During the Civil War, President Lincoln suspended the Constitutional guarantee of habeas corpus — the right not to be incarcerated indefinitely — and jailed suspected Confederate sympathizers. World War I brought about the persecution of German speaking Americans. During World War II, many of California’s Japanese Americans were held in internment camps. The Cold War saw the prosecution and blacklisting of those thought to be communists or communist sympathizers. Now, since September 11 and the Iraq War, American Muslims, anti-war protestors, and others opposed to government policies are being scrutinized and prosecuted.


The Patriot Act, proposed by the Bush Administration and passed by Congress in the immediate wake of the September 11 attacks, exemplifies the severe difficulty America faces in the attempt to balance liberty and security. The Act has a “sunset” provision. That is, it will be reviewed and revised in three years. Still, the act gives the government increased powers, among them: the authority to intercept communications that may be terrorism related, access to certain records, and mandatory detention of those suspected to be terrorists. And, as The New York Times reported on 9 September 2003, the administration “has begun using the law with increasing frequency in many criminal investigations that have little or no connection to terrorism.”


A new administration proposal, labeled Patriot Act II, has not yet passed. Government officials, notably Attorney General John Ashcroft, have been traveling the country to build support for the measure. The new law would enhance the powers enumerated in the original Patriot Act. Patriot Act II, The New York Times (Editorial 2 September 2003) notes, “would give the government broad powers to seize documents, and force testimony without a court order, expand the use of the death penalty, and make it harder to be released on bail.”

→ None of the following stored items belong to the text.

-- ==== Sys2Proof/Machine/Layout.lean ====
section
/-! DEFINITION. The layout engine: placing a graph, starting a group, layout versions and records, the layout cache, rate windows, and the
splice by which a clone, fold or unfold enters a running graph (R112 to R133, R454). -/

namespace Sys2Proof.Machine

/-! ### The cells of a core (00_scope) -/

/-- Cells of a core of each kind, by kind code (00_scope). -/
def cellMix : List Nat := [2, 4, 12, 4, 4, 6, 6, 6, 8, 8, 2, 2]
def cellCount (kd : Nat) : Nat := cellMix.getD kd 0
/-- Cell indices of a kind within a core: kinds in code order (log 13). -/
def cellsOf (kd : Nat) : List Nat := (List.range (cellCount kd)).map ((cellMix.take kd).sum + ·)

/-! ### Placing a graph (R112 to R114) -/

/-- The nodes that zero-slot links join to a node (R114). -/
def GObj.cluster (o : GObj) (n : Nat) : List Nat :=
  closure (fun a => (o.links.filter fun l => l.slots == 0 && (l.src == a || l.dst == a)).map fun l => if l.src == a then l.dst else l.src)
    o.nodes.length [n]
/-- Every cluster once, in node order. -/
def GObj.clusters (o : GObj) : List (List Nat) :=
  (List.range o.nodes.length).filterMap fun n => let c := o.cluster n; if c.all (n ≤ ·) then some c else none
/-- Whether a zero-slot link joins two nodes. -/
def GObj.zeroLinked (o : GObj) (a b : Nat) : Bool := o.links.any fun l => l.slots == 0 && ((l.src == a && l.dst == b) || (l.src == b && l.dst == a))
def GObj.kind (o : GObj) (n : Nat) : Nat := kindOf (o.hdr n)

/-- Whether a place may serve a node beside the places already taken (R113, R114). `share` tells the kinds whose nodes may share a cell. -/
def placeOk (o : GObj) (k : Nat) (share : Nat → Bool) (placed : List (Nat × Place)) (n : Nat) (p : Place) : Bool :=
  let mates := placed.filter fun q => q.2.rank == p.rank && q.2.cell == p.cell
  n < o.nodes.length && p.rank < 2 ^ k && (cellsOf (o.kind n)).contains p.cell && p.entry < 4
    && (mates.isEmpty || (share (o.kind n) && mates.all fun q => q.2.entry != p.entry && !o.path q.1 n && !o.path n q.1))
    && placed.all fun q => !o.zeroLinked q.1 n || q.2.rank == p.rank

/-- Every setting-store entry of the cells of a kind on some ranks. -/
def entriesOf (ranks : List Nat) (kd : Nat) : List Place :=
  ranks.flatMap fun r => (cellsOf kd).flatMap fun c => (List.range 4).map fun e => { rank := r, cell := c, entry := e }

The Times further argues that “The drive to roll back civil liberties is a threat to freedom . . . The administration would better use its energy on more effective law enforcement strategies to keep us safe.” Indeed, we want to be safe, but also free. When President Lincoln suspended habeas corpus in the fight to save and safeguard the Union, he asked those who labeled him a tyrant for this act: “(A)re all the laws, but one, to go unexecuted, and the government itself go to pieces, lest that one be violated?”


There is no doubt that since September 11 we have been at war. This is not a war fought over great swaths of territory, or for strategic objectives. It is not like the war in Iraq. It is a new type of war. It is a war, we now see, not only against American interests, troops, embassies, and people abroad, but a war in which a horrific attack emanated from our territory, against our territory. Those of us who dearly value our liberty, and want only to go about our daily lives in safety, are conflicted. Most of us desire to follow the “Golden Rule” of “Do unto others as you would have them do unto you”, or at least the dictum of “live and let live”. Most Americans believe in, at the least, tolerance of others — tolerance of Muslims, included.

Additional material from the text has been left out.